Думаю, мое решение не сдаваться сыграло главную роль в предпринятой мною борьбе за то, чтобы остаться в живых. Каждый раз, когда страдальческое, постаревшее мамино лицо со впалыми щеками склонялось надо мной, я старался улыбнуться ей и сказать несколько связных слов, чтобы показать, что мне стало лучше и что всё не так плохо.
Я старался изо всех сил…»
А тем временем мать боролась за жизнь ребенка. Из Германии прибыл знаменитый профессор, который сказал, что нужна операция, иначе – смерть. Но мать от операции отказалась. Она хотела, чтобы в будущем ее сын был полноценно сексуальным. Ей объяснили, что он будет нормальным. Однако «нормальный» – это не тот критерий, который ее устраивал. Она мечтала, что сын будет донжуаном, сердцеедом, короче, сексуальным террористом. И мать заявила, что сама спасет ребенка. Обиженный немецкий профессор вернулся в Берлин.
А мать забрала Романа и повезла его в Италию, к морю.
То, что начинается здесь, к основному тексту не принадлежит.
-- ==== Sys2Proof/Machine/Editor.lean ====
section
/-! DEFINITION. The Editor (R348 to R352): the edits of a frame, its output buffers, and what becomes of a frame it does not send; and
the egress MAC (R77, R80, R87, R95, R98, R101, R357, R370). -/

namespace Sys2Proof.Machine

/-! ### The frame being edited -/

/-- A frame without FCS being edited, with the places of its layer 3, 4 and 5 headers (0 for none). -/
structure Edit where
  b : List Byte
  l3 : Nat
  l4 : Nat
  l5 : Nat

/-- Bytes put in after the source address. -/
def Edit.push (x : Edit) (n : List Byte) : Edit :=
  let up (o : Nat) := if o = 0 then 0 else o + n.length
  { b := x.b.take 12 ++ n ++ x.b.drop 12, l3 := up x.l3, l4 := up x.l4, l5 := up x.l5 }

/-- n bytes taken out at a place among the tags. -/
def Edit.cut (x : Edit) (o n : Nat) : Edit :=
  { b := x.b.take o ++ x.b.drop (o + n), l3 := x.l3 - n, l4 := x.l4 - n, l5 := x.l5 - n }

/-- A big-endian 16-bit field of a frame. -/
def f16 (b : List Byte) (o : Nat) : Nat := beNat (slice b o 2)

/-- Whether the frame has an outer 802.1Q or 802.1ad tag. -/
def hasTag (b : List Byte) : Bool := f16 b 12 == 0x8100 || f16 b 12 == 0x88A8

/-- A ones' complement checksum corrected for bytes that change from old to new (16-bit aligned). -/
def csumFix (hc : Nat) (old new : List Byte) : Nat :=
  let inv (n : Nat) := 0xFFFF - n % 65536
  inv (fold16 (fold16 (((beWords16 old).map inv).foldl (· + ·) 0 + (beWords16 new).foldl (· + ·) 0 + inv hc)))

/-- The VLAN operation on a frame (R350): operation, VID, PCP. -/
def vlanEdit (x : Edit) (vop vid pcp : Nat) : Edit :=
  let tag := beBytes 2 0x8100 ++ beBytes 2 (pcp * 8192 + vid)
  if vop = 1 then (if hasTag x.b then x.cut 12 4 else x)
  else if vop = 2 then x.push tag
  else if vop = 3 then
    if hasTag x.b then { x with b := overwrite x.b 14 (beBytes 2 (pcp * 8192 + f16 x.b 14 / 4096 % 2 * 4096 + vid)) } else x.push tag
  else x

/-- The VLAN operation that applies to a frame on a port: the firmware edit word, or PORT_EDIT_CFG (R350). -/
def vlanStep (s : State) (p : Nat) (e : Env) (x : Edit) : Edit :=
  let cfg := s.reg (pReg Reg.portEditCfg p)
  let fw := ew e 14
  if bitOf cfg 31 ∧ bitOf fw 31 then vlanEdit x (fld fw 30 29) (fld fw 28 17) (fld fw 16 14)
  else vlanEdit x (fld cfg 25 24) (fld cfg 23 12) (if bitOf cfg 11 then eClass e else 0)

/-! ### R-GOOSE and R-SV encapsulation (R350) -/

/-- Dword i of a template of a slice: 0 to 31 its bytes, 32 its control word, 33 its SPDU counter. -/
def tplWord (s : State) (sl n i : Nat) : Word := mapGet 0 (s.slice sl).edtpl (n * 64 + i)

/-- The place of the IPv4 header of a template: after its Ethernet header and tags. -/
def tplIp (b : List Byte) : Option Nat :=
  let isT (o : Nat) := f16 b o == 0x8100 || f16 b o == 0x88A8
  let o := if isT 12 then (if isT 16 then 20 else 16) else 12
  if f16 b o = 0x0800 then some (o + 2) else none

/-- A frame encapsulated under a template: the lengths, checksum and SPDU counter filled in. -/
def encapsulate (tpl pay : List Byte) (lenOfs spduOfs spdu : Nat) : Edit :=
  let b := tpl ++ pay
  let n := b.length
  let b := overwrite b lenOfs (beBytes 2 (n - lenOfs - 2))
  let b := overwrite b spduOfs (beBytes 4 spdu)
  match tplIp b with
  | none => { b := b, l3 := 0, l4 := 0, l5 := 0 }
  | some ip =>
    let hl := (b.getD ip 0).toNat % 16 * 4
    let udp := ip + hl
    let b := overwrite (overwrite b udp (slice b udp 4 ++ beBytes 2 (n - udp) ++ beBytes 2 0)) (ip + 2) (beBytes 2 (n - ip))
    let b := overwrite b (ip + 10) [0, 0]
    { b := overwrite b (ip + 10) (beBytes 2 (0xFFFF - csum16 0 (slice b ip hl))), l3 := ip, l4 := udp, l5 := 0 }

/-- Step 3 of R349: the state with the template's SPDU counter advanced, and the frame. -/
def encapStep (s : State) (p : Nat) (orig : List Byte) (e : Env) (x : Edit) : State × Edit :=
  let cfg := s.reg (pReg Reg.portEditCfg p)
  if !bitOf cfg 30 then (s, x)
  else
    let sl := p / 32
    let n := fld cfg 29 26
    let ctl := tplWord s sl n 32
    let bytes := ((List.range 32).flatMap fun i => leBytes 4 (tplWord s sl n i).toNat).take (fld ctl 31 24)
    let spdu := tplWord s sl n 33
    let y := encapsulate bytes (orig.drop (eL5 e + fld ctl 23 16)) (fld ctl 15 8) (fld ctl 7 0) spdu.toNat
    let sx := s.slice sl
    (s.setSlice sl { sx with edtpl := mapSet 0 sx.edtpl (n * 64 + 33) (spdu + 1) }, y)

/-! ### Redundancy (R352) -/

/-- LSDUsize of a frame without FCS, as it will stand with 6 bytes added. -/
def lsduSize (b : List Byte) : Nat := (b.length - 14 - (if hasTag b then 4 else 0) + 6) % 4096

/-- A frame without its HSR tag: that stands after the source address, or after the tag that step 2 has pushed there; a frame that step 3 has encapsulated has none left. -/
def cutHsr (x : Edit) : Edit := if f16 x.b 12 = 0x892F then x.cut 12 6 else if hasTag x.b ∧ f16 x.b 16 = 0x892F then x.cut 16 6 else x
Там он впервые увидел теплую морскую стихию и полюбил ее. Средиземноморская природа и страстная воля к жизни матери и сына свершили чудо. Роман выжил.
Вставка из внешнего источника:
/-- A read of a register: its value, or what was latched; then what the read latches and clears. -/
def plainRead (m ofs : Nat) (s : State) : State :=
  let k := regKey s ofs
  match findReg k with
  | none => (s.stray m ofs false).answer m 0
  | some d =>
    let now := readable s k d
    let v := if fromLatch k then (latched s m k).getD now else now
    let s1 := if readsLo k then latchHi m k s else s
    let s2 := if clearsOnRead k then s1.setReg k 0 else s1
    s2.answer m v

/-- A read of a dword of BAR0 that has no row of its own: its way there, and what it returns. -/
def barRead (m ofs : Nat) (s : State) : State :=
  s.issue m ofs false 0 fun s => (s.answer m 0).access m ofs fun s => if 0x200000 ≤ ofs then windowRead m ofs s else plainRead m ofs s

/-- REGISTER_READ (R507, R536, R544): a master reads the dword at an offset of BAR0. A read that the module does not answer returns 0. -/
def execRegisterRead (m ofs : Nat) (s : State) : Host.Outcome State Fault Refusal :=
  if ofs = Reg.alqW 0 then execAlarmPop m s
  else if 0x80000 ≤ ofs ∧ ofs < 0x100000 ∧ 0x100 ≤ ofs % 0x1000 ∧ ofs % 0x1000 < 0x500 ∧ ofs % 0x100 = 0x20 then
    execTsqPop m ((ofs - 0x80000) / 0x1000 * 4 + (ofs % 0x1000 - 0x100) / 0x100) s
  else
    occur (s.life.rails && decide (ofs < 0x400000) && ofs % 4 == 0) s
      (barRead m ofs s)

end Sys2Proof.Machine
end

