/-! ### Time (chapter 3) -/

/-- R103, R104, R109 to R112: a source that locks is in use at once where it is the primary, or the primary is not locked; before the first lock module time steps to it, after that it slews. A
source lost leaves the other, or holdover. A pulse of TIME_IN below 50 ns is counted and ignored; the third edge in a row spaced 1 s apart within 10 µs locks TIME_IN; once it is locked, an edge in phase is taken and an
edge more than 1 µs out of phase is counted; with no edge for 1 s + 10 µs the lock is lost; TIME_OUT takes its level; a write of TIME_TOD_SEC_HI arms the second of the next edge. When a slew ends and what counts as an edge in sequence rest on log entry 26. -/
def Obligations.TimeFollowsItsSources : Prop :=
  (∀ (s : State) (dt : Nat) (off : Int), s.life.rails = true → srcOf s false ≠ 0 → srcOf s false ≠ 1 ∨ s.time.inLocked = true →
    srcOf s false ≠ 3 ∨ courTimeOk (advance s dt) = true → s.rb Reg.timeStatus 0 = false →
    ∃ t, exec (.timeSourceLock false dt off) s = .next t ∧ t.time.priLocked = true ∧ t.now = (((advance s dt).now : Int) + off).toNat ∧
      t.rb Reg.timeStatus 0 = true ∧ t.rf Reg.timeStatus 10 8 = 2) ∧
  (∀ (s : State) (dt : Nat) (off : Int), s.life.rails = true → srcOf s false ≠ 0 → srcOf s false ≠ 1 ∨ s.time.inLocked = true →
    srcOf s false ≠ 3 ∨ courTimeOk (advance s dt) = true → s.rb Reg.timeStatus 0 = true →
    ∃ t, exec (.timeSourceLock false dt off) s = .next t ∧ t.time.priLocked = true ∧ t.now = (advance s dt).now ∧ t.time.slew = off ∧
      t.rf Reg.timeStatus 10 8 = 2) ∧
  (∀ (s : State) (dt : Nat) (off : Int), s.life.rails = true → srcOf s true ≠ 0 → srcOf s true ≠ 1 ∨ s.time.inLocked = true →
    srcOf s true ≠ 3 ∨ courTimeOk (advance s dt) = true →
    ∃ t, exec (.timeSourceLock true dt off) s = .next t ∧ t.time.secLocked = true ∧ t.time.priLocked = s.time.priLocked ∧
      t.rf Reg.timeStatus 10 8 = if s.time.priLocked then 2 else 3) ∧
  (∀ (s : State) (dt : Nat), s.life.rails = true → s.time.priLocked = true →
    ∃ t, exec (.timeSourceLoss false dt) s = .next t ∧ t.time.priLocked = false ∧ t.now = (advance s dt).now ∧
      t.rf Reg.timeStatus 10 8 = if s.time.secLocked then 3 else if s.rb Reg.timeStatus 0 then 4 else 0) ∧
  (∀ (s : State) (dt : Nat), s.life.rails = true → s.time.secLocked = true →
    ∃ t, exec (.timeSourceLoss true dt) s = .next t ∧ t.time.secLocked = false ∧ t.now = (advance s dt).now ∧
      t.rf Reg.timeStatus 10 8 = if s.time.priLocked then 2 else if s.rb Reg.timeStatus 0 then 4 else 0) ∧
  (∀ (s : State) (dt w : Nat), s.life.rails = true → w < 50 * nsUnit → exec (.timeInEdge dt w) s = .next ((advance s dt).count Reg.timeInGlitchCnt)) ∧
  (∀ (s : State) (dt w l : Nat), s.life.rails = true → 50 * nsUnit ≤ w → s.time.inLocked = false → s.time.goodEdges = 2 → s.time.lastEdge = some l →
    (((advance s dt).up : Int) - l - secUnit).natAbs ≤ 10000 * nsUnit →
    ∃ t, exec (.timeInEdge dt w) s = .next t ∧ t.time.inLocked = true ∧ t.time.goodUp = (advance s dt).up ∧ t.time.lastEdge = some (advance s dt).up ∧ t.time.tod = none) ∧
  (∀ (s : State) (dt w : Nat), s.life.rails = true → 50 * nsUnit ≤ w → s.time.inLocked = false → s.time.goodEdges < 2 →
    ∃ t, exec (.timeInEdge dt w) s = .next t ∧ t.time.inLocked = false ∧ t.time.goodUp = (advance s dt).up ∧ t.time.lastEdge = some (advance s dt).up ∧ t.time.tod = none ∧
      t.now = (advance s dt).now) ∧
  (∀ (s : State) (dt w : Nat), s.life.rails = true → 50 * nsUnit ≤ w → s.time.inLocked = true → (edgePhase (advance s dt) (advance s dt).up).natAbs ≤ 1000 * nsUnit →
    ∃ t, exec (.timeInEdge dt w) s = .next t ∧ t.time.inLocked = true ∧ t.time.goodUp = (advance s dt).up ∧ t.time.lastEdge = some (advance s dt).up ∧ t.time.tod = none) ∧
  (∀ (s : State) (dt w : Nat), s.life.rails = true → 50 * nsUnit ≤ w → s.time.inLocked = true → s.time.offEdges = [] →
    1000 * nsUnit < (edgePhase (advance s dt) (advance s dt).up).natAbs → s.reg Reg.timeInOffCnt = 0 →
    ∃ t, exec (.timeInEdge dt w) s = .next t ∧ t.reg Reg.timeInOffCnt = 1 ∧ t.time.goodUp = s.time.goodUp ∧ t.now = (advance s dt).now) ∧
  (∀ (s : State) (dt l : Nat), s.life.rails = true → s.time.lastEdge = some l → l + secUnit + 10000 * nsUnit < (advance s dt).up →
    ∃ t, exec (.timeInLoss dt) s = .next t ∧ t.time.inLocked = false ∧ t.time.lastEdge = none ∧ t.now = (advance s dt).now ∧
      (srcOf s false = 1 → t.time.priLocked = false) ∧ (srcOf s true = 1 → t.time.secLocked = false)) ∧
  (∀ (s : State) (dt : Nat), s.life.rails = true → timeOutLevel (advance s dt) ≠ s.time.outHigh →
    ∃ t, exec (.timeOutEdge dt) s = .next t ∧ t.time.outHigh = !s.time.outHigh ∧ t.regs = s.regs) ∧
  (∀ (s : State) (dt : Nat), s.life.rails = true → s.time.wordAt + 1024 * nsUnit ≤ (advance s dt).up →
    ∃ t, exec (.timeCorrection dt) s = .next t ∧ t.time.wordAt = (advance s dt).up ∧
      (∀ i ∈ timedIslands, (t.hatch (hatchNo 0x15 i)).held = [] ∧
          (t.hatch (hatchNo 0x15 i)).gTransit.getLast? = some ⟨.time (advance s dt).now (islandStep (advance s dt) i) (cycleOf (advance s dt) i), 0, false⟩ ∨
        (t.hatch (hatchNo 0x15 i)).credits (hatchNo 0x15 i) = 0 ∧
          (t.hatch (hatchNo 0x15 i)).held = [⟨.time (advance s dt).now (islandStep (advance s dt) i) (cycleOf (advance s dt) i), 0, false⟩])) ∧
  (∀ (s : State) (m : Nat) (v lo : Word), s.life.rails = true → takes s m Reg.todHi v = true → s.held m Reg.todLo = some lo →
    ∃ t, exec (.timeTodArm m v) s = .next t ∧ t.time.tod = some (v.toNat % 4 * 2 ^ 32 + lo.toNat) ∧ t.now = s.now)

/-- R105: a write of TIME_STEP adds a signed number of ns to module time and touches no register but its own; while an epoch is PENDING or ARMED it is refused, TIME_STATUS.REJECT is set, and time does not step, so that no
step moves time across a scheduled epoch postmark. -/
def Obligations.TimeSteps : Prop :=
  (∀ (s : State) (m : Nat) (v : Word), s.life.rails = true → takes s m Reg.timeStepR v = true → s.rf Reg.epochStatus 18 16 ≠ 1 → s.rf Reg.epochStatus 18 16 ≠ 2 →
    ∃ t, exec (.timeStep m v) s = .next t ∧ t.now = ((s.now : Int) + v.toInt * nsUnit).toNat ∧ t.up = s.up ∧ t.time = s.time ∧ (∀ k, k ≠ Reg.timeStepR → t.reg k = s.reg k)) ∧
  (∀ (s : State) (m : Nat) (v : Word), s.life.rails = true → takes s m Reg.timeStepR v = true → s.rf Reg.epochStatus 18 16 = 1 ∨ s.rf Reg.epochStatus 18 16 = 2 →
    ∃ t, exec (.timeStep m v) s = .next t ∧ t = s.setRf Reg.timeStatus 30 30 1 ∧ t.rb Reg.timeStatus 30 = true ∧ t.now = s.now)

/-! ### Reception (chapters 2 and 3) -/

/-- R113, R46, R47, R52: the first flit of a frame decides its class and whether the store admits it; an envelope is formed when the head length is reached or the frame has ended;
and a formed envelope whose lookups are complete leaves the store for ENV_A with the next SEQ of its domain. -/
def Obligations.FrameBecomesEnvelope : Prop :=
  (∀ (s : State) (port dt cell cls pm : Nat) (first : List Byte), (advance s dt).dataPath = true → portReceives (advance s dt) port = true → groupTimed s port = true →
    s.clear (laneIn port) = true → (s.port port).rx = none → (s.port port).discarding = false → first.take 64 ≠ [] → cellFree s cell = true → rxSecured s port = false → beNat (slice (first.take 64) 12 2) ≠ 0x8808 →
    cls = frameClass (advance s dt) port (first.take 64) (decide ((first.take 64).length < 64)) →
    pm = (((advance s dt).now : Int) - byteTime s port (first.take 64).length + psUnits (s.rf (pReg Reg.portTsAdj port) 15 0)).toNat →
    portAdmits (advance s dt) port cls pm = true →
    (∃ t, exec (.frameStart port dt first cell 0) s = .next t ∧
      ((t.port port).rx.map fun r => (r.cell, r.cls, r.pm, r.bytes, r.admitted, r.formed)) = some (cell, cls, pm, first.take 64, true, false) ∧ (t.slice (port / 32)).store.length = (s.slice (port / 32)).store.length + 1 ∧ hasFrame t cell = true)) ∧
  (∀ (s : State) (port dt cell cls pm : Nat) (first : List Byte), (advance s dt).dataPath = true → portReceives (advance s dt) port = true → groupTimed s port = true →
    s.clear (laneIn port) = true → (s.port port).rx = none → (s.port port).discarding = false → first.take 64 ≠ [] → cellFree s cell = true → rxSecured s port = false → beNat (slice (first.take 64) 12 2) ≠ 0x8808 →
    cls = frameClass (advance s dt) port (first.take 64) (decide ((first.take 64).length < 64)) →
    pm = (((advance s dt).now : Int) - byteTime s port (first.take 64).length + psUnits (s.rf (pReg Reg.portTsAdj port) 15 0)).toNat →
    portAdmits (advance s dt) port cls pm = false →
    (∃ t, exec (.frameStart port dt first cell 0) s = .next t ∧ ((t.port port).rx.map fun r => (r.cls, r.admitted)) = some (cls, false) ∧
      (t.slice (port / 32)).store = (s.slice (port / 32)).store ∧ t.frames = s.frames)) ∧
  (∀ (s : State) (port dt : Nat) (r : RxFrame) (more : List Byte), (advance s dt).dataPath = true → s.clear (laneIn port) = true → (s.port port).rx = some r → r.admitted = true → r.ct = true →
    r.formed = false → headLength s port r.cls ≤ (r.bytes ++ more).length → (r.bytes ++ more).length ≤ maxLen s port →
    ∃ t, exec (.envelopeFormCt port dt more) s = .next t ∧ (t.frame r.cell).bytes = r.bytes ++ more ∧ (t.frame r.cell).refs = 1 ∧
      ((t.port port).rx.map fun q => (q.formed, q.bytes)) = some (true, r.bytes ++ more)) ∧
  (∀ (s : State) (sl i : Nat) (it : StoreItem) (e : Env) (xp : Bool), s.dataPath = true → sl < 16 → (s.slice sl).store[i]? = some it → it.env = some e →
    it.waiting = [] → ((s.slice sl).store.take i).any (fun o => o.port == it.port && o.cls == it.cls) = false → (s.hatch (hatchNo 2 sl)).held = [] →
    (s.hatch (hatchNo 2 sl)).channel (hatchNo 2 sl)
      ⟨.env (setEf e 2 31 16 (mapGet 0 (s.slice sl).nextSeq (eDomain e))) it.head, eDomain e, it.cls == 7⟩ = some xp →
    ∃ t, exec (.envelopeEnterEnvA sl i) s = .next t ∧ (t.slice sl).store = dropAt (s.slice sl).store i ∧
      mapGet 0 (t.slice sl).nextSeq (eDomain e) = (mapGet 0 (s.slice sl).nextSeq (eDomain e) + 1) % 65536 ∧
      (if xp then (t.hatch (hatchNo 2 sl)).xTransit.length = (s.hatch (hatchNo 2 sl)).xTransit.length + 1
       else (t.hatch (hatchNo 2 sl)).gTransit.length = (s.hatch (hatchNo 2 sl)).gTransit.length + 1))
Кстати, в 1942 году в госпитале в Дамаске он был еще раз приговорен к смерти. Его уже соборовали, а у тела был выставлен почетный военный караул. Но Роман обманул ожидания смерти и на сей раз. Опять выжил, назло всем докторам…
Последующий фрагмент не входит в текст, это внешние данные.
/-- What answer leaves as it was. -/
@[simp] theorem State.answer_other (s : State) (m : Nat) (v : Word) :
    (s.answer m v).pending = s.pending ∧ (s.answer m v).up = s.up ∧ (s.answer m v).now = s.now ∧ (s.answer m v).draws = s.draws ∧
    (s.answer m v).regs = s.regs ∧ (s.answer m v).holds = s.holds ∧ (s.answer m v).latches = s.latches ∧ (s.answer m v).stats = s.stats ∧
    (s.answer m v).evt = s.evt ∧ (s.answer m v).hatches = s.hatches ∧ (s.answer m v).hatchSince = s.hatchSince ∧ (s.answer m v).epoch = s.epoch ∧
    (s.answer m v).ports = s.ports ∧ (s.answer m v).slices = s.slices ∧ (s.answer m v).dirs = s.dirs ∧ (s.answer m v).stations = s.stations ∧
    (s.answer m v).frames = s.frames ∧ (s.answer m v).depot = s.depot ∧ (s.answer m v).time = s.time ∧ (s.answer m v).snapReq = s.snapReq ∧
    (s.answer m v).life = s.life ∧ (s.answer m v).cellar = s.cellar ∧ (s.answer m v).help = s.help ∧ (s.answer m v).otp = s.otp ∧
    (s.answer m v).flash = s.flash ∧ (s.answer m v).keySlots = s.keySlots ∧ (s.answer m v).sb = s.sb ∧ (s.answer m v).engines = s.engines ∧
    (s.answer m v).shared = s.shared ∧ (s.answer m v).clks = s.clks ∧ (s.answer m v).mbxQ = s.mbxQ ∧ (s.answer m v).mbxFw = s.mbxFw ∧
    (s.answer m v).mbxRung = s.mbxRung ∧ (s.answer m v).mbxStored = s.mbxStored ∧ (s.answer m v).keys = s.keys ∧ (s.answer m v).dram = s.dram ∧
    (s.answer m v).wshop = s.wshop ∧ (s.answer m v).ledg = s.ledg ∧ (s.answer m v).cour = s.cour ∧ (∀ o1, (s.answer m v).reg o1 = s.reg o1) ∧
    (∀ o1 hi1 lo1, (s.answer m v).rf o1 hi1 lo1 = s.rf o1 hi1 lo1) ∧ (∀ o1 i1, (s.answer m v).rb o1 i1 = s.rb o1 i1) ∧ (s.answer m v).mode = s.mode ∧
    (∀ p1, (s.answer m v).port p1 = s.port p1) ∧ (∀ i1, (s.answer m v).slice i1 = s.slice i1) ∧ (∀ i1, (s.answer m v).station i1 = s.station i1) ∧
    (∀ c1, (s.answer m v).frame c1 = s.frame c1) ∧ (∀ h1, (s.answer m v).hatch h1 = s.hatch h1) ∧ (∀ e1, (s.answer m v).eng e1 = s.eng e1) ∧
    (∀ m1, (s.answer m v).thr m1 = s.thr m1) ∧ (∀ i1, (s.answer m v).shm i1 = s.shm i1) ∧ (∀ k1, (s.answer m v).key k1 = s.key k1) ∧
    (∀ h1, (s.answer m v).helper h1 = s.helper h1) ∧ (∀ k1, (s.answer m v).link k1 = s.link k1) ∧ (∀ g1, (s.answer m v).group g1 = s.group g1) ∧
    (∀ g1, (s.answer m v).graph g1 = s.graph g1) ∧ (∀ m1 o1, (s.answer m v).held m1 o1 = s.held m1 o1) ∧ (s.answer m v).freeValue = s.freeValue := by
  and_intros <;> intros <;> rfl

/-- What answerPoisoned leaves as it was. -/
@[simp] theorem State.answerPoisoned_other (s : State) (m : Nat) :
    (s.answerPoisoned m).pending = s.pending ∧ (s.answerPoisoned m).up = s.up ∧ (s.answerPoisoned m).now = s.now ∧
    (s.answerPoisoned m).draws = s.draws ∧ (s.answerPoisoned m).regs = s.regs ∧ (s.answerPoisoned m).holds = s.holds ∧
    (s.answerPoisoned m).latches = s.latches ∧ (s.answerPoisoned m).stats = s.stats ∧ (s.answerPoisoned m).evt = s.evt ∧
    (s.answerPoisoned m).hatches = s.hatches ∧ (s.answerPoisoned m).hatchSince = s.hatchSince ∧ (s.answerPoisoned m).epoch = s.epoch ∧
    (s.answerPoisoned m).ports = s.ports ∧ (s.answerPoisoned m).slices = s.slices ∧ (s.answerPoisoned m).dirs = s.dirs ∧
    (s.answerPoisoned m).stations = s.stations ∧ (s.answerPoisoned m).frames = s.frames ∧ (s.answerPoisoned m).depot = s.depot ∧
    (s.answerPoisoned m).time = s.time ∧ (s.answerPoisoned m).snapReq = s.snapReq ∧ (s.answerPoisoned m).life = s.life ∧
    (s.answerPoisoned m).cellar = s.cellar ∧ (s.answerPoisoned m).help = s.help ∧ (s.answerPoisoned m).otp = s.otp ∧
    (s.answerPoisoned m).flash = s.flash ∧ (s.answerPoisoned m).keySlots = s.keySlots ∧ (s.answerPoisoned m).sb = s.sb ∧
    (s.answerPoisoned m).engines = s.engines ∧ (s.answerPoisoned m).shared = s.shared ∧ (s.answerPoisoned m).clks = s.clks ∧
    (s.answerPoisoned m).mbxQ = s.mbxQ ∧ (s.answerPoisoned m).mbxFw = s.mbxFw ∧ (s.answerPoisoned m).mbxRung = s.mbxRung ∧
    (s.answerPoisoned m).mbxStored = s.mbxStored ∧ (s.answerPoisoned m).keys = s.keys ∧ (s.answerPoisoned m).dram = s.dram ∧
    (s.answerPoisoned m).wshop = s.wshop ∧ (s.answerPoisoned m).ledg = s.ledg ∧ (s.answerPoisoned m).cour = s.cour ∧
    (∀ o1, (s.answerPoisoned m).reg o1 = s.reg o1) ∧ (∀ o1 hi1 lo1, (s.answerPoisoned m).rf o1 hi1 lo1 = s.rf o1 hi1 lo1) ∧
    (∀ o1 i1, (s.answerPoisoned m).rb o1 i1 = s.rb o1 i1) ∧ (s.answerPoisoned m).mode = s.mode ∧ (∀ p1, (s.answerPoisoned m).port p1 = s.port p1) ∧
    (∀ i1, (s.answerPoisoned m).slice i1 = s.slice i1) ∧ (∀ i1, (s.answerPoisoned m).station i1 = s.station i1) ∧
    (∀ c1, (s.answerPoisoned m).frame c1 = s.frame c1) ∧ (∀ h1, (s.answerPoisoned m).hatch h1 = s.hatch h1) ∧
    (∀ e1, (s.answerPoisoned m).eng e1 = s.eng e1) ∧ (∀ m1, (s.answerPoisoned m).thr m1 = s.thr m1) ∧
    (∀ i1, (s.answerPoisoned m).shm i1 = s.shm i1) ∧ (∀ k1, (s.answerPoisoned m).key k1 = s.key k1) ∧
    (∀ h1, (s.answerPoisoned m).helper h1 = s.helper h1) ∧ (∀ k1, (s.answerPoisoned m).link k1 = s.link k1) ∧
    (∀ g1, (s.answerPoisoned m).group g1 = s.group g1) ∧ (∀ g1, (s.answerPoisoned m).graph g1 = s.graph g1) ∧
    (∀ m1 o1, (s.answerPoisoned m).held m1 o1 = s.held m1 o1) ∧ (s.answerPoisoned m).freeValue = s.freeValue := by
  and_intros <;> intros <;> rfl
…Когда Роман окончательно выздоровел, они вернулись в Вильно. Там их ждал финансовый крах.
Заведение мадам Борисовской дало трещину. В отсутствие хозяйки руководила фирмой Аньела, но она была недостаточно опытна. Уйма денег ушла на лечение Романа и на Италию. В общем, пришлось объявить себя банкротом. Приходили оценщики, которые описывали мебель, потом вещи выносили из дома… Это была настоящая катастрофа. Те люди, которым мать снисходительно кивала головой из желтого кабриолета, теперь снова злорадно смеялись над ней. Надо было уезжать. Следующей остановкой на пути во Францию стала Варшава, столица Польши. Там жили родственники и знакомые. Мать надеялась, что ей удастся перебиться. Чем только не занималась Борисовская в Варшаве: и рекламой, и перепродажей всяческого старья, и продажей подержанных челюстей, где содержались крупицы драгоценного металла. Житье было очень скверное. Приют им дал родственник-стоматолог. Мать ночевала в комнате, где посетители ждали приема. А Роман спал просто-напросто в кабинете, в зубоврачебном кресле. Утром надо было срочно вставать и приводить помещения в порядок, как будто никто здесь не ночевал.